Cholesterol sulfate
- Names: IUPAC name [(3S,8S,9S,10R,13R,14S,17R)-10,13-Dimethyl-17-[(2R)-6-methylheptan-2-yl]-2,3,4,7,8,9,11,12,14,15,16,17-dodecahydro-1H-cyclopenta[a]phenanthren-3-yl] hydrogen sulfate

Identifiers
- CAS Number: 1256-86-6;
- 3D model (JSmol): Interactive image;
- ChEBI: CHEBI:41321;
- ChEMBL: ChEMBL1231592;
- ChemSpider: 58586;
- PubChem CID: 65076;
- UNII: KU576NT9O9;

Properties
- Chemical formula: C_{27}H_{46}O_{4}S
- Molar mass: 466.72 g·mol^{−1}

= Cholesterol sulfate =

Cholesterol sulfate, or cholest-5-en-3β-ol sulfate, is an endogenous steroid and the C3β sulfate ester of cholesterol.
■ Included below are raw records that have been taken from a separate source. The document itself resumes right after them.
-- ==== Sys2Proof/Machine/Translate.lean ====
section
/-!
DEFINITION. Translation of a grant's pages, fault records and replies, and TCINV (20_translation R329 to R338).
-/

namespace Sys2Proof.Machine

/-- What the translation of a grant's ranges finds. -/
inductive Xlate where
  /-- Every page is resident. -/
  | held (ts : List Translation)
  /-- A page that is not resident: its address, whether the grant writes it, whether an entry maps it, and the pages
  already translated (R335). -/
  | fault (va : Nat) (write absent : Bool) (ts : List Translation)
  /-- Status 3: no off-chip space, two matching entries, or a write to a page that copies may not write (R329, R331,
  R333). -/
  | broken
deriving DecidableEq, Repr

/-- A translation maps a virtual address of a root. -/
def Translation.maps (t : Translation) (root va : Nat) : Bool :=
  t.root == root && t.page == va / 2 ^ pageBits t.big

/-- The DPA of a virtual address through a translation. -/
def Translation.dpa (t : Translation) (va : Nat) : Nat := t.frame + va % 2 ^ pageBits t.big

/-- Addresses in every 64 KiB page that a run of bytes touches. -/
def pageStarts (va n : Nat) : List Nat :=
  ((List.range (n / 65536 + 2)).map fun k => if k = 0 then va else (va / 65536 + k) * 65536).filter (· < va + n)

/-- The pages of a grant, translated one after the other through the cache or by a walk (R331, R332). -/
def translatePages (m : Mem) (cache : List Translation) (root : Nat) : List (Nat × Bool) → List Translation → Xlate
  | [], ts => .held ts
  | (va, write) :: rest, ts =>
    let go (t : Translation) (known : Bool) : Xlate :=
      if write && !t.writable then .broken
      else translatePages m cache root rest (if known then ts else ts ++ [t])
    match ts.find? fun t => t.maps root va with
    | some t => go t true
    | none =>
      match cache.find? fun t => t.maps root va with
      | some t => go t false
      | none =>
        match walk m root va with
        | .broken => .broken
        | .missing => .fault va write false ts
        | .found e =>
          if e.present then go ⟨root, e.big, va / 2 ^ pageBits e.big, e.frame, e.writable, e.loc, e.dirty⟩ false
          else .fault va write true ts

/-- A range lies off-chip and outside the send window, so a page table translates it (R329, R356). -/
def translated (r : ByteRange) : Bool := r.offchip && !inSendWindow r.first

/-- The pages of some ranges. -/
def rangePages (rs : List ByteRange) : List (Nat × Bool) :=
  (rs.filter translated).flatMap fun r => (pageStarts (r.first.toNat % 2 ^ 48) r.bytes).map fun va => (va, r.write)

/-- A page fault of the command front end waits in a fault slot. -/
def FrontFault.inSlot (f : FrontFault) (cluster k : Nat) : Bool := f.cluster == cluster && f.slot == k && f.outcome.isNone

namespace State

/-- A fault slot of a copy unit is in use: a copy of the cluster waits in it, or the command front end, which takes those of its own
cluster (notes/assumptions/82.md). -/
def slotUsed (s : State) (cluster k : Nat) : Bool :=
  ((List.range 8).any fun i => (s.core (coreInCluster cluster i)).cpQueue.any fun j => j.grant == .faulted (some k)) ||
    s.frontFaults.any fun f => f.inSlot cluster k

/-- The lowest fault slot that is free (R335). -/
def freeSlot? (s : State) (cluster : Nat) : Option Nat := (List.range 64).find? fun k => !s.slotUsed cluster k

/-- The cores of a role, in the order of the role map; a fused position has none (R14, R360). -/
def roleCores (s : State) (role : Nat) : List Nat :=
  (s.config.roles.filter fun r => r.2 == role && !s.isFused r.1).map Prod.fst

/-- The pager that serves an address: index h(16) mod NP (R335). -/
def pagerOf? (s : State) (root va : Nat) : Option Nat :=
  let ps := s.roleCores 2
  ps[pageHash root false va % max 1 ps.length]?

/-- The core of the command front end, whose notices and replies carry its number (R14). -/
def frontEnd (s : State) : Nat := (s.roleCores 4).head?.getD 31

/-- A job of a core's copy queue changed. -/
def modCopy (s : State) (pcn : Nat) (id : BitVec 32) (f : Job → Job) : State :=
  s.modCore pcn fun k => { k with cpQueue := k.cpQueue.map fun j => if j.id = id then f j else j }

/-- A copy ends with a status; a stream that fails leaves its latch buffer Empty (R232, R233). -/
def failCopy (s : State) (pcn : Nat) (j : Job) (status : Nat) : State :=
  let s1 := s.modCopy pcn j.id (endedWith status)
  match latchFilled? j with
  | some b => s1.modCore pcn fun k => setLatch k b Latch.none
  | none => s1

/-- A grant waits for a page: it takes a fault slot and sends its record, or waits for a slot (R335). -/
def raiseFault (s : State) (pcn : Nat) (j : Job) (root va : Nat) (write absent : Bool) (ts : List Translation) : State :=
  let cl := clusterOf pcn
  match s.freeSlot? cl, s.pagerOf? root va with
  | some k, some pager =>
    let seq := (s.cluster cl).faultSeq % 2 ^ 16
    let s1 := s.modCluster cl fun c => { c with slots := tablePut k seq c.slots, faultSeq := seq + 1 }
    let s2 := s1.modCopy pcn j.id fun j => { j with grant := .faulted (some k), held := ts }
    s2.post .control pcn pager (j.launch.bind s.launchColour)
      (.faultRecord va root j.id.toNat cl k seq j.region write absent
        ((ts.take 3).map fun t => t.page * 2 ^ pageBits t.big + 1))
  | _, _ => s.modCopy pcn j.id fun j => { j with grant := .faulted none, held := ts }

/-- A counter of dropped packets of a system core (R295). -/
def countDrop (s : State) (pcn : Nat) : State :=
  s.modCore pcn fun k => { k with fwdrop := if k.fwdrop < 0xFFFFFFFF then k.fwdrop + 1 else k.fwdrop }

end State

/-- The firewall bit that a fault record passes: pgr from a copy unit, cmd from the command front end, whose records name no job
(R295, R335). -/
def faultGate (job : Nat) : Nat := if job = 0 then 4 else 2

/-- FAULT_RECORD (R335, R295): the record enters the pager's queue, or waits in the network while it holds 64. -/
def execFaultRecord (n : Nat) (s : State) : Res :=
  match s.arrive n with
  | some (⟨_, _, dst, _, _, .faultRecord va root job cl slot seq region write absent pages⟩, s1) =>
    if !(s.core dst).fwctl.getLsbD (faultGate job) then .next (s1.countDrop dst)
    else if 64 ≤ (s.core dst).faultQueue.length then .next s
    else .next (s1.modCore dst fun k => { k with
      faultQueue := k.faultQueue ++ [⟨va, root, job, cl, slot, seq, region, write, absent, pages⟩] })
  | _ => .next s

namespace State

/-- A store to FQHEAD (R335): the records between the old head and the new one leave the queue. A store that holds a
reserved bit is ignored (R5). -/
def writeFqhead (s : State) (pcn v : Nat) : State :=
  if v / 2 ^ 15 ≠ 0 || v / 64 % 4 ≠ 0 then s
  else s.modCore pcn fun k =>
    let n := (v % 64 + 64 - k.fqhead) % 64
    { k with fqhead := v % 64, faultQueue := k.faultQueue.drop n }

/-- A store to FREPLY (R336): the reply goes to the copy unit that the tag names; outcome 3 is discarded and counted.
A store that holds a bit above 33 is ignored (R5). -/
def writeFreply (s : State) (pcn v : Nat) : State :=
  let outcome := v / 2 ^ 32 % 4
  if 2 ^ 34 ≤ v then s
  else if outcome = 3 then s.countDrop pcn
  else
    s.post .control pcn (coreInCluster (v % 2 ^ 9) 0) none
      (.faultReply (v % 2 ^ 9) (v / 2 ^ 9 % 2 ^ 6) (v / 2 ^ 16 % 2 ^ 16) outcome)

/-- A reply reaches the command front end: it walks again, or keeps the outcome for what asked for the page (R339, R352). -/
def takeFrontReply (s : State) (cl slot outcome : Nat) : State :=
  { s with frontFaults := if outcome = 0 then s.frontFaults.filter fun f => !f.inSlot cl slot
      else s.frontFaults.map fun f => if f.inSlot cl slot then { f with outcome := some outcome } else f }

/-- A reply reaches its copy unit (R336): the grant walks again, or the copy ends; a reply for a free slot or with an
old number is discarded. -/
def takeReply (s : State) (cl slot seq outcome : Nat) : State :=
  if tableGet (2 ^ 16) slot (s.cluster cl).slots ≠ seq then s
  else if s.frontFaults.any fun f => f.inSlot cl slot then s.takeFrontReply cl slot outcome
  else
    let find (pcn : Nat) : Option (Nat × Job) :=
      ((s.core pcn).cpQueue.find? fun j => j.grant == .faulted (some slot)).map fun j => (pcn, j)
    match ((List.range 8).map (coreInCluster cl)).findSome? find with
    | none => s
    | some (pcn, j) =>
      match outcome with
      | 0 => s.modCopy pcn j.id fun j => { j with grant := .none, held := [] }
      | 1 => s.failCopy pcn j 2
      | _ => s.failCopy pcn j 3

/-- A store of a root to TCINV (R334); one that holds a bit above 47 is ignored (R5). -/
def writeTcinvRoot (s : State) (pcn v : Nat) : State :=
  if 2 ^ 48 ≤ v then s else s.modCore pcn fun k => { k with tcinvRoot := BitVec.ofNat 64 v }

/-- A translation is of the page that a store to TCINV names: v of the page base, bit 0 for 2 MiB (R334). -/
def tcinvNames (root v : Nat) (t : Translation) : Bool :=
  let big := v % 2 == 1
  t.root == root % 2 ^ 48 && t.big == big && t.page == v % 2 ^ 48 / 2 ^ pageBits big

/-- The bits of a second store to TCINV: v of a page base, and the size (R334). -/
def tcinvPageOk (v : Nat) : Bool := decide (v < 2 ^ 48) && v / 2 % 2 ^ 15 == 0

/-- A deferred action writes the page (R333). -/
def Deferred.names (root v : Nat) (d : Deferred) : Bool :=
  match d.action with
  | .write _ _ page _ => tcinvNames root v page
  | .send _ _ _ => false

/-- No grant in motion holds the page, and no deferred write has it pinned, so the second store to TCINV may be performed (R333,
R334). One that is ignored waits for nothing. -/
def tcinvReady (s : State) (pcn v : Nat) : Bool :=
  let root := (s.core pcn).tcinvRoot.toNat
  !tcinvPageOk v ||
    (!(s.cores.any fun k => k.2.cpQueue.any fun j => (match j.grant with | .reading _ _ | .writing _ _ => true | _ => false) &&
      j.held.any (tcinvNames root v)) && !s.allCores.any fun k => k.deferred.any (Deferred.names root v))

/-- The second store to TCINV: every copy unit drops the translation, and grants that wait on a fault release the page
(R334). A store that holds another bit than the page's is ignored (R5). -/
def writeTcinvPage (s : State) (pcn v : Nat) : State :=
  let root := (s.core pcn).tcinvRoot.toNat
  if !tcinvPageOk v then s else
  { s with
    clusters := tableMap (fun _ c => { c with cache := c.cache.filter fun t => !tcinvNames root v t }) s.clusters
    cores := tableMap (fun _ k =>
      { k with cpQueue := k.cpQueue.map fun j => { j with held := j.held.filter fun t => !tcinvNames root v t } }) s.cores }

/-- A pager core (R14). -/
def isPager (s : State) (pcn : Nat) : Bool := s.config.roles.any fun r => r.1 == pcn && r.2 == 2

end State

/-- FQHEAD_WRITE (R335). -/
def execFqheadWrite (pcn v : Nat) (s : State) : Res := .next (if s.isPager pcn then s.writeFqhead pcn v else s)

/-- FREPLY_WRITE (R336). -/
def execFreplyWrite (pcn v : Nat) (s : State) : Res := .next (if s.isPager pcn then s.writeFreply pcn v else s)

/-- FAULT_REPLY (R336). -/
def execFaultReply (n : Nat) (s : State) : Res :=
  match s.arrive n with
  | some (⟨_, _, _, _, _, .faultReply cl slot seq outcome⟩, s1) => .next (s1.takeReply cl slot seq outcome)
  | _ => .next s

/-- TCINV_ROOT_WRITE (R334). -/
def execTcinvRootWrite (pcn v : Nat) (s : State) : Res := .next (if s.isSystem pcn then s.writeTcinvRoot pcn v else s)

/-- TCINV_PAGE_WRITE (R334): performed only once no grant in motion holds the page. -/
def execTcinvPageWrite (pcn v : Nat) (s : State) : Res :=
  .next (if s.isSystem pcn && s.tcinvReady pcn v then s.writeTcinvPage pcn v else s)

end Sys2Proof.Machine
end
It is formed from cholesterol by steroid sulfotransferases (SSTs) such as SULT2B1b (also known as cholesterol sulfotransferase) and is converted back into cholesterol by steroid sulfatase (STS). Accumulation of cholesterol sulfate in the skin is implicated in the pathophysiology of X-linked ichthyosis, a congenital disorder in which STS is non-functional and the body cannot convert cholesterol sulfate back into cholesterol.